-- ==== Sys2Proof/Laws/Lzw.lean ====
section
/-! SUPPORT. Everything the parts of the LZW commands can do, said once per part. -/

namespace Sys2Proof.Machine

theorem SameButLzw.refl (s : State) : SameButLzw s s := rfl

theorem SameButLzw.trans {s t u : State} (h : SameButLzw s t) (h' : SameButLzw t u) : SameButLzw s u := by
  unfold SameButLzw at *
  rw [h'.trans (congrArg (fun x => { x with
    lzwD := u.lzwD, codeWidth := u.codeWidth, nextCode := u.nextCode, cur := u.cur, trie := u.trie
    active := u.active, freeCtr := u.freeCtr
    nbits := u.nbits, partialByte := u.partialByte, bufCnt := u.bufCnt, buf := u.buf, out := u.out }) h)]

theorem SameButPacker.sameButLzw {s t : State} (h : SameButPacker s t) : SameButLzw s t := by
  unfold SameButPacker at h
  unfold SameButLzw
  rw [h]

section
variable (s : State)

@[simp] theorem State.beginFrame_lzwD : s.beginFrame.lzwD = BitVec.ofNat 4 s.regs.depth.toNat := rfl
@[simp] theorem State.beginFrame_trie : s.beginFrame.trie = [] := rfl
@[simp] theorem State.beginFrame_nextCode :
    s.beginFrame.nextCode = BitVec.ofNat 13 (firstCode (BitVec.ofNat 4 s.regs.depth.toNat).toNat) := rfl
@[simp] theorem State.beginFrame_codeWidth :
    s.beginFrame.codeWidth = BitVec.ofNat 4 ((BitVec.ofNat 4 s.regs.depth.toNat).toNat + 1) := rfl
@[simp] theorem State.beginFrame_cur : s.beginFrame.cur = rootCur := rfl
@[simp] theorem State.beginFrame_active : s.beginFrame.active = true := rfl
@[simp] theorem State.beginFrame_out : s.beginFrame.out = s.out := rfl
@[simp] theorem State.beginFrame_nbits : s.beginFrame.nbits = s.nbits := rfl
@[simp] theorem State.beginFrame_partialByte : s.beginFrame.partialByte = s.partialByte := rfl
@[simp] theorem State.beginFrame_bufCnt : s.beginFrame.bufCnt = s.bufCnt := rfl
@[simp] theorem State.beginFrame_buf : s.beginFrame.buf = s.buf := rfl

end

theorem State.beginFrame_same (s : State) : SameButLzw s s.beginFrame := rfl

/-- A pixel too large for the depth (42_lzw_compressor.md R155). -/
theorem pixStep_range {v : Byte} {info : Word} {s : State} (h : 2 ^ s.lzwD.toNat ≤ v.toNat) :
    pixStep v info s = .raised .pixRange info s := by
  unfold pixStep
  rw [if_pos h]

/-- The first pixel of a frame (42_lzw_compressor.md R156). -/
theorem pixStep_first {v : Byte} {info : Word} {s : State} (h : v.toNat < 2 ^ s.lzwD.toNat) (hr : s.curIsRoot = true) :
    pixStep v info s = .ok (s.curBase v) := by
  unfold pixStep
  rw [if_neg (by omega), if_pos hr]

/-- The match extends (42_lzw_compressor.md R156). -/
theorem pixStep_match {v : Byte} {info : Word} {s : State} {c : Code} (h : v.toNat < 2 ^ s.lzwD.toNat)
    (hr : s.curIsRoot = false) (hc : s.readTrie s.cur.toNat v = some c) : pixStep v info s = .ok (s.curCode c) := by
  unfold pixStep
  rw [if_neg (by omega), if_neg (by simp [hr]), hc]

/-- A miss (42_lzw_compressor.md R156). -/
theorem pixStep_miss {v : Byte} {info : Word} {s : State} (h : v.toNat < 2 ^ s.lzwD.toNat)
    (hr : s.curIsRoot = false) (hc : s.readTrie s.cur.toNat v = none) :
    pixStep v info s = (emit s.cur.toNat s.codeWidth.toNat s).bind (afterMiss v) := by
  unfold pixStep
  rw [if_neg (by omega), if_neg (by simp [hr]), hc]

theorem afterMiss_insert {v : Byte} {s : State} (h : s.nextCode.toNat < 4096) :
    afterMiss v s = .ok ((s.attach v).curBase v) := by
  unfold afterMiss maxCodes
  rw [if_pos h]

theorem afterMiss_rebuild {v : Byte} {s : State} (h : 4096 ≤ s.nextCode.toNat) :
    afterMiss v s =
      (emit (clearCode s.lzwD.toNat) s.codeWidth.toNat s).bind fun s => .ok (s.trieReset.curBase v) := by
  unfold afterMiss maxCodes
  rw [if_neg (by omega)]

/-- What `Emit` leaves alone, stops allowed: the depth, the parameters and all that is not the packer's. -/
theorem emit_satIfRuns {c wd : Nat} {s : State} : (emit c wd s).SatIfRuns fun t => SameButPacker s t ∧ s.out <+: t.out := by
  cases h : emit c wd s with
  | ok t =>
    have hd : ∀ (k acc n : Nat) (s : State), (drain k acc n s).SatIfRuns fun t => SameButPacker s t ∧ s.out <+: t.out := by
      intro k
      induction k with
      | zero => exact fun acc n s => ⟨rfl, List.prefix_rfl⟩
      | succ k ih =>
        intro acc n s
        rw [drain]
        by_cases hb : s.bufCnt.toNat ≤ 254
        · obtain ⟨u, h1, h2, -, -, -, -, h7, -⟩ := pushByte_spec (BitVec.ofNat 8 acc) hb
          rw [h1, Done.ok_bind]
          exact (ih _ _ u).mono fun t ht => ⟨h2.trans ht.1, h7.trans ht.2⟩
        · rw [pushByte_stops _ hb]; trivial
    have h2 : (emit c wd s).SatIfRuns fun t => SameButPacker s t ∧ s.out <+: t.out := by
      unfold emit
      split
      · exact hd _ _ _ _
      · trivial
    rw [h] at h2
    exact h2
  | raised e i t => exact absurd h (emit_ne_raised e i t)
  | stopped r => trivial

/-- One pixel's step, however it ends, leaves everything outside the LZW unit alone and only appends to `OUT`. -/
theorem pixStep_frame (v : Byte) (info : Word) (s : State) :
    (pixStep v info s).SatIfRuns fun t => SameButLzw s t ∧ s.out <+: t.out := by
  unfold pixStep
  split
  · exact ⟨rfl, List.prefix_rfl⟩
  · split
    · exact ⟨rfl, List.prefix_rfl⟩
    · split
      · exact ⟨rfl, List.prefix_rfl⟩
      · refine Done.SatIfRuns.bind (P := fun t => SameButLzw s t ∧ s.out <+: t.out)
          (emit_satIfRuns.mono fun t ht => ⟨ht.1.sameButLzw, ht.2⟩) (fun _ h => h) fun u hu => ?_
        unfold afterMiss
        split
        · exact ⟨hu.1.trans rfl, hu.2⟩
        · refine Done.SatIfRuns.bind (P := fun t => SameButLzw s t ∧ s.out <+: t.out)
            (emit_satIfRuns.mono fun t ht => ⟨hu.1.trans ht.1.sameButLzw, hu.2.trans ht.2⟩) (fun _ h => h)
            fun w hw => ⟨hw.1.trans rfl, hw.2⟩

end Sys2Proof.Machine
end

- [Directions] Without any change, reproduce the data in full.

- [Exercise result]
-- ==== Sys2Proof/Laws/Lzw.lean ====
section
/-! SUPPORT. Everything the parts of the LZW commands can do, said once per part. -/

namespace Sys2Proof.Machine

theorem SameButLzw.refl (s : State) : SameButLzw s s := rfl

theorem SameButLzw.trans {s t u : State} (h : SameButLzw s t) (h' : SameButLzw t u) : SameButLzw s u := by
  unfold SameButLzw at *
  rw [h'.trans (congrArg (fun x => { x with
    lzwD := u.lzwD, codeWidth := u.codeWidth, nextCode := u.nextCode, cur := u.cur, trie := u.trie
    active := u.active, freeCtr := u.freeCtr
    nbits := u.nbits, partialByte := u.partialByte, bufCnt := u.bufCnt, buf := u.buf, out := u.out }) h)]

theorem SameButPacker.sameButLzw {s t : State} (h : SameButPacker s t) : SameButLzw s t := by
  unfold SameButPacker at h
  unfold SameButLzw
  rw [h]

section
variable (s : State)

@[simp] theorem State.beginFrame_lzwD : s.beginFrame.lzwD = BitVec.ofNat 4 s.regs.depth.toNat := rfl
@[simp] theorem State.beginFrame_trie : s.beginFrame.trie = [] := rfl
@[simp] theorem State.beginFrame_nextCode :
    s.beginFrame.nextCode = BitVec.ofNat 13 (firstCode (BitVec.ofNat 4 s.regs.depth.toNat).toNat) := rfl
@[simp] theorem State.beginFrame_codeWidth :
    s.beginFrame.codeWidth = BitVec.ofNat 4 ((BitVec.ofNat 4 s.regs.depth.toNat).toNat + 1) := rfl
@[simp] theorem State.beginFrame_cur : s.beginFrame.cur = rootCur := rfl
@[simp] theorem State.beginFrame_active : s.beginFrame.active = true := rfl
@[simp] theorem State.beginFrame_out : s.beginFrame.out = s.out := rfl
@[simp] theorem State.beginFrame_nbits : s.beginFrame.nbits = s.nbits := rfl
@[simp] theorem State.beginFrame_partialByte : s.beginFrame.partialByte = s.partialByte := rfl
@[simp] theorem State.beginFrame_bufCnt : s.beginFrame.bufCnt = s.bufCnt := rfl
@[simp] theorem State.beginFrame_buf : s.beginFrame.buf = s.buf := rfl

end

theorem State.beginFrame_same (s : State) : SameButLzw s s.beginFrame := rfl

/-- A pixel too large for the depth (42_lzw_compressor.md R155). -/
theorem pixStep_range {v : Byte} {info : Word} {s : State} (h : 2 ^ s.lzwD.toNat ≤ v.toNat) :
    pixStep v info s = .raised .pixRange info s := by
  unfold pixStep
  rw [if_pos h]

/-- The first pixel of a frame (42_lzw_compressor.md R156). -/
theorem pixStep_first {v : Byte} {info : Word} {s : State} (h : v.toNat < 2 ^ s.lzwD.toNat) (hr : s.curIsRoot = true) :
    pixStep v info s = .ok (s.curBase v) := by
  unfold pixStep
  rw [if_neg (by omega), if_pos hr]

/-- The match extends (42_lzw_compressor.md R156). -/
theorem pixStep_match {v : Byte} {info : Word} {s : State} {c : Code} (h : v.toNat < 2 ^ s.lzwD.toNat)
    (hr : s.curIsRoot = false) (hc : s.readTrie s.cur.toNat v = some c) : pixStep v info s = .ok (s.curCode c) := by
  unfold pixStep
  rw [if_neg (by omega), if_neg (by simp [hr]), hc]

/-- A miss (42_lzw_compressor.md R156). -/
theorem pixStep_miss {v : Byte} {info : Word} {s : State} (h : v.toNat < 2 ^ s.lzwD.toNat)
    (hr : s.curIsRoot = false) (hc : s.readTrie s.cur.toNat v = none) :
    pixStep v info s = (emit s.cur.toNat s.codeWidth.toNat s).bind (afterMiss v) := by
  unfold pixStep
  rw [if_neg (by omega), if_neg (by simp [hr]), hc]

theorem afterMiss_insert {v : Byte} {s : State} (h : s.nextCode.toNat < 4096) :
    afterMiss v s = .ok ((s.attach v).curBase v) := by
  unfold afterMiss maxCodes
  rw [if_pos h]

theorem afterMiss_rebuild {v : Byte} {s : State} (h : 4096 ≤ s.nextCode.toNat) :
    afterMiss v s =
      (emit (clearCode s.lzwD.toNat) s.codeWidth.toNat s).bind fun s => .ok (s.trieReset.curBase v) := by
  unfold afterMiss maxCodes
  rw [if_neg (by omega)]

/-- What `Emit` leaves alone, stops allowed: the depth, the parameters and all that is not the packer's. -/
theorem emit_satIfRuns {c wd : Nat} {s : State} : (emit c wd s).SatIfRuns fun t => SameButPacker s t ∧ s.out <+: t.out := by
  cases h : emit c wd s with
  | ok t =>
    have hd : ∀ (k acc n : Nat) (s : State), (drain k acc n s).SatIfRuns fun t => SameButPacker s t ∧ s.out <+: t.out := by
      intro k
      induction k with
      | zero => exact fun acc n s => ⟨rfl, List.prefix_rfl⟩
      | succ k ih =>
        intro acc n s
        rw [drain]
        by_cases hb : s.bufCnt.toNat ≤ 254
        · obtain ⟨u, h1, h2, -, -, -, -, h7, -⟩ := pushByte_spec (BitVec.ofNat 8 acc) hb
          rw [h1, Done.ok_bind]
          exact (ih _ _ u).mono fun t ht => ⟨h2.trans ht.1, h7.trans ht.2⟩
        · rw [pushByte_stops _ hb]; trivial
    have h2 : (emit c wd s).SatIfRuns fun t => SameButPacker s t ∧ s.out <+: t.out := by
      unfold emit
      split
      · exact hd _ _ _ _
      · trivial
    rw [h] at h2
    exact h2
  | raised e i t => exact absurd h (emit_ne_raised e i t)
  | stopped r => trivial

/-- One pixel's step, however it ends, leaves everything outside the LZW unit alone and only appends to `OUT`. -/
theorem pixStep_frame (v : Byte) (info : Word) (s : State) :
    (pixStep v info s).SatIfRuns fun t => SameButLzw s t ∧ s.out <+: t.out := by
  unfold pixStep
  split
  · exact ⟨rfl, List.prefix_rfl⟩
  · split
    · exact ⟨rfl, List.prefix_rfl⟩
    · split
      · exact ⟨rfl, List.prefix_rfl⟩
      · refine Done.SatIfRuns.bind (P := fun t => SameButLzw s t ∧ s.out <+: t.out)
          (emit_satIfRuns.mono fun t ht => ⟨ht.1.sameButLzw, ht.2⟩) (fun _ h => h) fun u hu => ?_
        unfold afterMiss
        split
        · exact ⟨hu.1.trans rfl, hu.2⟩
        · refine Done.SatIfRuns.bind (P := fun t => SameButLzw s t ∧ s.out <+: t.out)
            (emit_satIfRuns.mono fun t ht => ⟨hu.1.trans ht.1.sameButLzw, hu.2.trans ht.2⟩) (fun _ h => h)
            fun w hw => ⟨hw.1.trans rfl, hw.2⟩

end Sys2Proof.Machine
end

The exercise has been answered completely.